> **DESCRIPTION OF THE TASK**
Exactly reproduce the lines from the top of the entries below through the line containing "d.st.cmplt = true", with both ends included.

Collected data
theorem drainStep_ringStep (a : Agent) (b : Nat) (pos : DrainPos) (s : State) (ch : Channel) :
    RingStep s.cfg ch (s.ring ch) ((drainStep a b pos s).state.ring ch) := by
  cases pos with
  | acquire =>
    rcases acquireLock_cases a .rx s DrainPos.checkLife with ⟨-, h⟩ | ⟨-, -, h⟩ <;>
      simp only [drainStep, h, Progress.state, setLock_ring] <;> exact .same _ _
  | checkLife => simp only [drainStep]; split <;> simp only [Progress.state, release_ring] <;> exact .same _ _
  | finish w => simp only [drainStep, Progress.state, release_ring]; exact .same _ _
  | writeTail w =>
    simp only [drainStep, drainWriteTail, orFault]
    split
    · exact .same _ _
    · split
      · rename_i s' h
        obtain ⟨i, -, rfl⟩ := portSetTaildesc_ok h
        exact .of_eq (by simp only [Progress.state, setEng_ring])
      · exact .same _ _
  | loop w =>
    simp only [drainStep, drainLoop, orFault]
    split
    · exact .same _ _
    · split
      · exact .same _ _
      · rename_i r hr
        split
        · exact .same _ _
        · rename_i d hd
          split
          · rename_i hc
            split
            · rename_i s' h
              obtain ⟨ho, -, bytes, -, rfl⟩ := drainOne_ok h
              exact RingStep.setRing (fun c' => by cases c' <;> rfl) (by rw [hr]; exact .drain r d hd hc ho) ch
            · exact .same _ _
          · exact .same _ _

/-! ## Transmit -/

theorem reclaimOne_some {r r' : Ring} {d : Desc} (h : reclaimOne r d = some r') :
    d.st.cmplt = true ∧ next r.cap r.curr ≠ r.tail ∧
      r' = { r.setDesc r.curr { d with own := .free } with curr := next r.cap r.curr } := by
  unfold reclaimOne at h
  split at h
  · rename_i hc
    cases h
    simp only [Bool.and_eq_true, bne_iff_ne, ne_eq] at hc
    exact ⟨hc.1, hc.2, rfl⟩
  · cases h

/-- What arming and copying can do (R194, R195). -/
theorem postDesc_ok {size t len : Nat} {payload : List Byte} {d d' : Desc} (h : postDesc size t len payload d = .ok d') :
    d.own ≠ .posted ∧ (payload.take len).length ≤ size ∧
      d' = { armTx len d with
        own := .posted, buf := { d.buf with bytes := Memory.writeFrom d.buf.bytes 0 (payload.take len) } } := by
  unfold postDesc at h
  split at h
  · cases h
  · rename_i ho
    split at h
    · cases h
    · rename_i b hb
      cases h
      obtain ⟨h1, h2⟩ := memWrite_ok hb
      exact ⟨by simpa [softwareMay] using ho, h1, by rw [h2.1]⟩

theorem sendStep_ringStep (a : Agent) (len : Nat) (payload : List Byte) (pos : SendPos) (s : State) (ch : Channel) :
    RingStep s.cfg ch (s.ring ch) ((sendStep a len payload pos s).state.ring ch) := by
  cases pos with
  | acquire =>
    rcases acquireLock_cases a .tx s SendPos.checkLife with ⟨-, h⟩ | ⟨-, -, h⟩ <;>
      simp only [sendStep, h, Progress.state, setLock_ring] <;> exact .same _ _
  | checkLife => simp only [sendStep]; split <;> simp only [Progress.state, release_ring] <;> exact .same _ _
  | finish => simp only [sendStep, Progress.state, release_ring]; exact .same _ _
  | writeTail t =>
    simp only [sendStep, orFault]
    split
    · rename_i s' h
      obtain ⟨i, -, rfl⟩ := portSetTaildesc_ok h
      exact .of_eq (by simp only [Progress.state, setEng_ring])
    · exact .same _ _
  | reclaim =>
    simp only [sendStep, sendReclaim]
    split
    · exact .same _ _
    · rename_i r hr
      split
      · exact .same _ _
      · rename_i d hd
        split
        · rename_i r' h
          obtain ⟨h1, h2, rfl⟩ := reclaimOne_some h
          exact RingStep.setRing (fun _ => rfl) (by rw [hr]; exact .reclaim r d hd h1 h2) ch
        · exact .same _ _
  | post =>
    simp only [sendStep, sendPost]
    split
    · exact .same _ _
    · rename_i r hr
      split
      · simp only [Progress.state, release_ring]; exact .same _ _
      · rename_i hf
        split
        · exact .same _ _
        · rename_i d hd
          split
          · exact .same _ _
          · rename_i d' h
            obtain ⟨h1, h2, rfl⟩ := postDesc_ok h
            exact RingStep.setRing (fun _ => rfl) (by rw [hr]; exact .post r d len _ hd h1 hf h2) ch

/-! ## Lifecycle -/

theorem portSetTaildesc_ring {ch : Channel} {addr : Option Nat} {s t : State} (h : portSetTaildesc ch addr s = .ok t)
    (ch' : Channel) : t.ring ch' = s.ring ch' := by
  obtain ⟨i, -, rfl⟩ := portSetTaildesc_ok h; exact setEng_ring _ _ _ _

theorem portSetCurdesc_ring {ch : Channel} {addr : Option Nat} {s t : State} (h : portSetCurdesc ch addr s = .ok t)
    (ch' : Channel) : t.ring ch' = s.ring ch' := by
  obtain ⟨-, i, -, rfl⟩ := portSetCurdesc_ok h; exact setEng_ring _ _ _ _

theorem portCfgCoalesce_ring {ch : Channel} {d th : Nat} {s t : State} (h : portCfgCoalesce ch d th s = .ok t)
    (ch' : Channel) : t.ring ch' = s.ring ch' := by
  obtain ⟨-, rfl⟩ := portCfgCoalesce_ok h; exact setEng_ring _ _ _ _

/-- An operation that may fault leaves the rings alone if its good outcome does. -/
theorem orFault_ring {π : Type} {a : Agent} {s : State} {e : Except FaultReason State} {k : State → Progress π}
    {ch : Channel} (h : ∀ s', e = .ok s' → (k s').state.ring ch = s.ring ch) :
    (orFault a s e k).state.ring ch = s.ring ch := by
  unfold orFault; split
  · exact h _ rfl
  · rfl

/-- The rings after a bring-up's teardown of both: each is torn down or left. -/
theorem teardownBoth_ringStep {c : Config} {s t : State} (ch : Channel)
    (h : teardownBoth s = .ok t ∨ ∃ f, teardownBoth s = .error (f, t)) : RingStep c ch (s.ring ch) (t.ring ch) := by
  unfold teardownBoth at h
  split at h
  · obtain h | ⟨f, h⟩ := h <;> cases h
    exact .same _ _
  · rename_i s1 h1
    have htx := teardownRing_ringStep (c := c) h1 ch
    have h1rx : s1.ring .rx = s.ring .rx := by
      rcases teardownRing_ok h1 with ⟨-, rfl⟩ | ⟨r, -, -, rfl⟩ <;> rfl
    split at h
    · obtain h | ⟨f, h⟩ := h <;> cases h
      exact htx
    · rename_i s2 h2
      have h2t : s2 = t := by obtain h | ⟨f, h⟩ := h <;> cases h; rfl
      subst h2t
      have h2tx : s2.ring .tx = s1.ring .tx := by
        rcases teardownRing_ok h2 with ⟨-, rfl⟩ | ⟨r, -, -, rfl⟩ <;> rfl
      cases ch with
      | tx => rw [h2tx]; exact htx
      | rx => rw [← h1rx]; exact teardownRing_ringStep h2 .rx

theorem bringupInitRx_ringStep (a : Agent) (s : State) (ch : Channel) :
    RingStep s.cfg ch (s.ring ch) ((bringupInitRx a s).state.ring ch) := by
  unfold bringupInitRx
  split
  · exact ringInitialize_ringStep ‹_› ch
  · exact .same _ _
  · rename_i s' h
    have hf := ringInitialize_allocationError h
    split
    · exact .of_eq (hf.ring ch)
    · rename_i s2 h2
      have := teardownRing_ringStep (c := s.cfg) h2 ch
      rw [hf.ring] at this
      exact this

theorem bringupRollback_ringStep (a : Agent) (s : State) (ch : Channel) :
    RingStep s.cfg ch (s.ring ch) ((bringupRollback a s).state.ring ch) := by
  have key : ∀ t, (teardownBoth ((s.setToken .tx false).setToken .rx false) = .ok t ∨
      ∃ f, teardownBoth ((s.setToken .tx false).setToken .rx false) = .error (f, t)) →
      RingStep s.cfg ch (s.ring ch) (t.ring ch) := fun t h => by
    simpa only [setToken_ring] using teardownBoth_ringStep (c := s.cfg) ch h
  unfold bringupRollback
  split
  · rename_i f s' h; exact key s' (.inr ⟨f, h⟩)
  · rename_i s' h; exact key s' (.inl h)

theorem bringupStep_ringStep (a : Agent) (pos : BringupPos) (s : State) (ch : Channel) :
    RingStep s.cfg ch (s.ring ch) ((bringupStep a pos s).state.ring ch) := by
  cases pos with
  | initTx =>
    simp only [bringupStep]
    split
    · exact ringInitialize_ringStep (ch := .tx) ‹_› ch
    · rename_i s' h
      exact .of_eq ((ringInitialize_allocationError h).ring ch)
    · exact .same _ _
  | initRx => exact bringupInitRx_ringStep a s ch
  | rollback => exact bringupRollback_ringStep a s ch
  | curTx | curRx =>
    refine .of_eq ?_
    simp only [bringupStep, bringupSetCur]
    split
    · rfl
    · exact orFault_ring fun s' h => portSetCurdesc_ring h ch
  | writeTail =>
    refine .of_eq ?_
    simp only [bringupStep]
    split
    · rfl
    · exact orFault_ring fun s' h => portSetTaildesc_ring h ch
  | startEng c => exact .of_eq (by cases c <;> exact portStart_ring _ ch s)
  | control c okTx running =>
    refine .of_eq ?_
    cases c
    · rfl
    · simp only [bringupStep]; split <;> rfl
  | tokenTx | tokenRx => exact .of_eq (setToken_ring _ _ _ _)
  | enable c | rollDisable c => exact .of_eq (setEng_ring _ _ _ _)
  | rollStop c => exact .of_eq (by cases c <;> cases ch <;> rfl)
  | ready | status | run | finish => exact .same _ _

theorem shutdownFree_ring {ch ch' : Channel} {b : Bool} {s t : State} {c : Config} (h : shutdownFree ch b s = .ok t) :
    RingStep c ch' (s.ring ch') (t.ring ch') ∧ (ch' ≠ ch → t.ring ch' = s.ring ch') := by
  unfold shutdownFree at h
  split at h
  · split at h
    · cases h
    · rename_i s' h'
      cases h
      refine ⟨teardownRing_ringStep h' ch', fun hne => ?_⟩
      rcases teardownRing_ok h' with ⟨-, rfl⟩ | ⟨r, -, -, rfl⟩
      · rfl
      · exact (setRing_ring _ _ _ _).trans (if_neg hne)
  · cases h; exact ⟨.same _ _, fun _ => rfl⟩

theorem shutdownStep_ringStep (a : Agent) (pos : ShutdownPos) (s : State) (ch : Channel) :
    RingStep s.cfg ch (s.ring ch) ((shutdownStep a pos s).state.ring ch) := by
  cases pos with
  | teardown hTx hRx =>
    simp only [shutdownStep, shutdownTeardown, orFault]
    split
    · rename_i s1 h1
      obtain ⟨a1, b1⟩ := shutdownFree_ring (ch' := ch) (c := s.cfg) h1
      split
      · rename_i s2 h2
        obtain ⟨a2, b2⟩ := shutdownFree_ring (ch' := ch) (c := s.cfg) h2
        cases ch with
        | tx => exact (b2 (by decide)) ▸ a1
        | rx => exact (b1 (by decide)) ▸ a2
      · exact a1
    · exact .same _ _
  | lock c =>
    rcases acquireLock_cases a c s (ShutdownPos.unlock c) with ⟨-, h⟩ | ⟨-, -, h⟩ <;>
      simp only [shutdownStep, h, Progress.state, setLock_ring] <;> exact .same _ _
  | unlock c => exact .of_eq (by cases c <;> exact release_ring _ _ _)
  | disable c => exact .of_eq (setEng_ring _ _ _ _)
  | stop c => exact .of_eq (by cases c <;> cases ch <;> rfl)
  | quiesce c p h =>
    refine .of_eq ?_
    simp only [shutdownStep, quiesceStep]
    split
    · rfl
    · split <;> rfl
  | tokens h1 h2 => exact .of_eq (by simp only [shutdownStep, Progress.state, setToken_ring])
  | finish => exact .same _ _

/-! ## Agents -/

theorem settleCaller_ring {π : Type} (k : Nat) (f : π → CallerOp) (p : Progress π) (ch : Channel) :
    (settleCaller k f p).ring ch = p.state.ring ch := by
  cases p <;> cases ch <;> rfl

theorem callerStep_ringStep (k : Nat) (s : State) (ch : Channel) :
    RingStep s.cfg ch (s.ring ch) ((callerStep k s).ring ch) := by
  unfold callerStep
  split
  · exact .same _ _
  · rw [settleCaller_ring]; exact drainStep_ringStep _ _ _ s ch
  · rw [settleCaller_ring]; exact sendStep_ringStep _ _ _ _ s ch
  · rw [settleCaller_ring]; exact bringupStep_ringStep _ _ s ch
  · rw [settleCaller_ring]; exact shutdownStep_ringStep _ _ s ch

theorem irqStep_ring (c : Channel) (s : State) (ch : Channel) : (irqStep c s).ring ch = s.ring ch := by
  cases c with
  | tx => simp only [irqStep, txIrqStep]; split <;> cases ch <;> rfl
  | rx =>
    simp only [irqStep, rxIrqStep]
    split
    · rfl
    · split <;> cases ch <;> rfl
    all_goals cases ch <;> rfl

theorem pollAfterDrain_ring (c : Code) (w : Nat) (s : State) (ch : Channel) :
    (pollAfterDrain c w s).ring ch = s.ring ch := by
  unfold pollAfterDrain; split
  · cases ch <;> rfl
  · split <;> cases ch <;> rfl

theorem pollStep_ringStep (s : State) (ch : Channel) : RingStep s.cfg ch (s.ring ch) ((pollStep s).ring ch) := by
  unfold pollStep
  split
  · exact .same _ _
  · rename_i pos _
    have h := drainStep_ringStep .defer s.cfg.budget pos s ch
    split <;> rename_i hp <;> rw [hp] at h
    · exact (show State.ring (State.setPollOp _ _) ch = State.ring _ ch by cases ch <;> rfl) ▸ h
    · exact h
    · rw [pollAfterDrain_ring]; exact h
    · exact h
  · exact .of_eq (by cases ch <;> rfl)
  · exact .same _ _

/-! ## Engines -/

/-- What the engine's check can answer (R288). -/
theorem engineCheck_ok {ch : Channel} {s : State} {r : Ring} {d : Desc} (h : engineCheck ch s = .ok (r, d)) :
    s.ring ch = some r ∧ r.desc[(s.eng ch).hwCur]? = some d ∧ d.own = .posted ∧ (ch = .tx → d.ctrl.len ≠ 0) := by
  unfold engineCheck at h
  split at h
  · cases h
  · rename_i r' hr
    split at h
    · cases h
    · rename_i d' hd
      split at h
      · cases h
      · rename_i ho
        split at h
        · cases h
        · rename_i hz
          cases h
          exact ⟨hr, hd, by simpa using ho, fun hc hl => hz ⟨hc, hl⟩⟩

/-- `t` is `s` but for what a draw writes and what is on the wire. -/
def DrawFrame (s t : State) : Prop :=
  t = { s with draws := t.draws, drawn := t.drawn, wireLog := t.wireLog }

theorem DrawFrame.ring {s t : State} (h : DrawFrame s t) (ch : Channel) : t.ring ch = s.ring ch := by
  rw [h]; cases ch <;> rfl

theorem DrawFrame.eng {s t : State} (h : DrawFrame s t) (ch : Channel) : t.eng ch = s.eng ch := by
  rw [h]; cases ch <;> rfl

theorem DrawFrame.cfg {s t : State} (h : DrawFrame s t) : t.cfg = s.cfg := by rw [h]

theorem DrawFrame.trans {s t u : State} (h : DrawFrame s t) (h' : DrawFrame t u) : DrawFrame s u := by
  rw [DrawFrame] at *; rw [h', h]

theorem drawErrBits_frame (s : State) : DrawFrame s s.drawErrBits.2 := by
  unfold State.drawErrBits; split
  · split <;> rfl
  · rfl

theorem drawTxLen_frame (m : Nat) (s : State) : DrawFrame s (s.drawTxLen m).2 := by
  unfold State.drawTxLen; split <;> rfl

theorem drawFrame_frame (m : Nat) (s : State) : DrawFrame s (s.drawFrame m).2 := by
  unfold State.drawFrame; split <;> rfl

/-- What a transmit completion can do (R281, R288). -/
theorem txCompleteStep_cases (s : State) :
    (∃ f, txCompleteStep s = s.raiseFault .engTx f) ∨
    ∃ r d st s', s.ring .tx = some r ∧ r.desc[s.engTx.hwCur]? = some d ∧ d.own = .posted ∧ st.cmplt = true ∧
      DrawFrame s s' ∧ txCompleteStep s = writeCompletion .tx r d st s' := by
  unfold txCompleteStep
  split
  · exact .inl ⟨_, rfl⟩
  · rename_i r d h
    obtain ⟨hr, hd, ho, -⟩ := engineCheck_ok h
    split
    · exact .inl ⟨_, rfl⟩
    · refine .inr ?_
      unfold finishTx
      split
      · exact ⟨r, d, _, _, hr, hd, ho, rfl, (drawErrBits_frame s).trans (t := s.drawErrBits.2) (by unfold DrawFrame; rfl), rfl⟩
      · exact ⟨r, d, _, _, hr, hd, ho, rfl, (drawErrBits_frame s).trans (drawTxLen_frame _ _), rfl⟩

> **TASK ANSWER**
theorem drainStep_ringStep (a : Agent) (b : Nat) (pos : DrainPos) (s : State) (ch : Channel) :
    RingStep s.cfg ch (s.ring ch) ((drainStep a b pos s).state.ring ch) := by
  cases pos with
  | acquire =>
    rcases acquireLock_cases a .rx s DrainPos.checkLife with ⟨-, h⟩ | ⟨-, -, h⟩ <;>
      simp only [drainStep, h, Progress.state, setLock_ring] <;> exact .same _ _
  | checkLife => simp only [drainStep]; split <;> simp only [Progress.state, release_ring] <;> exact .same _ _
  | finish w => simp only [drainStep, Progress.state, release_ring]; exact .same _ _
  | writeTail w =>
    simp only [drainStep, drainWriteTail, orFault]
    split
    · exact .same _ _
    · split
      · rename_i s' h
        obtain ⟨i, -, rfl⟩ := portSetTaildesc_ok h
        exact .of_eq (by simp only [Progress.state, setEng_ring])
      · exact .same _ _
  | loop w =>
    simp only [drainStep, drainLoop, orFault]
    split
    · exact .same _ _
    · split
      · exact .same _ _
      · rename_i r hr
        split
        · exact .same _ _
        · rename_i d hd
          split
          · rename_i hc
            split
            · rename_i s' h
              obtain ⟨ho, -, bytes, -, rfl⟩ := drainOne_ok h
              exact RingStep.setRing (fun c' => by cases c' <;> rfl) (by rw [hr]; exact .drain r d hd hc ho) ch
            · exact .same _ _
          · exact .same _ _

/-! ## Transmit -/

theorem reclaimOne_some {r r' : Ring} {d : Desc} (h : reclaimOne r d = some r') :
    d.st.cmplt = true ∧ next r.cap r.curr ≠ r.tail ∧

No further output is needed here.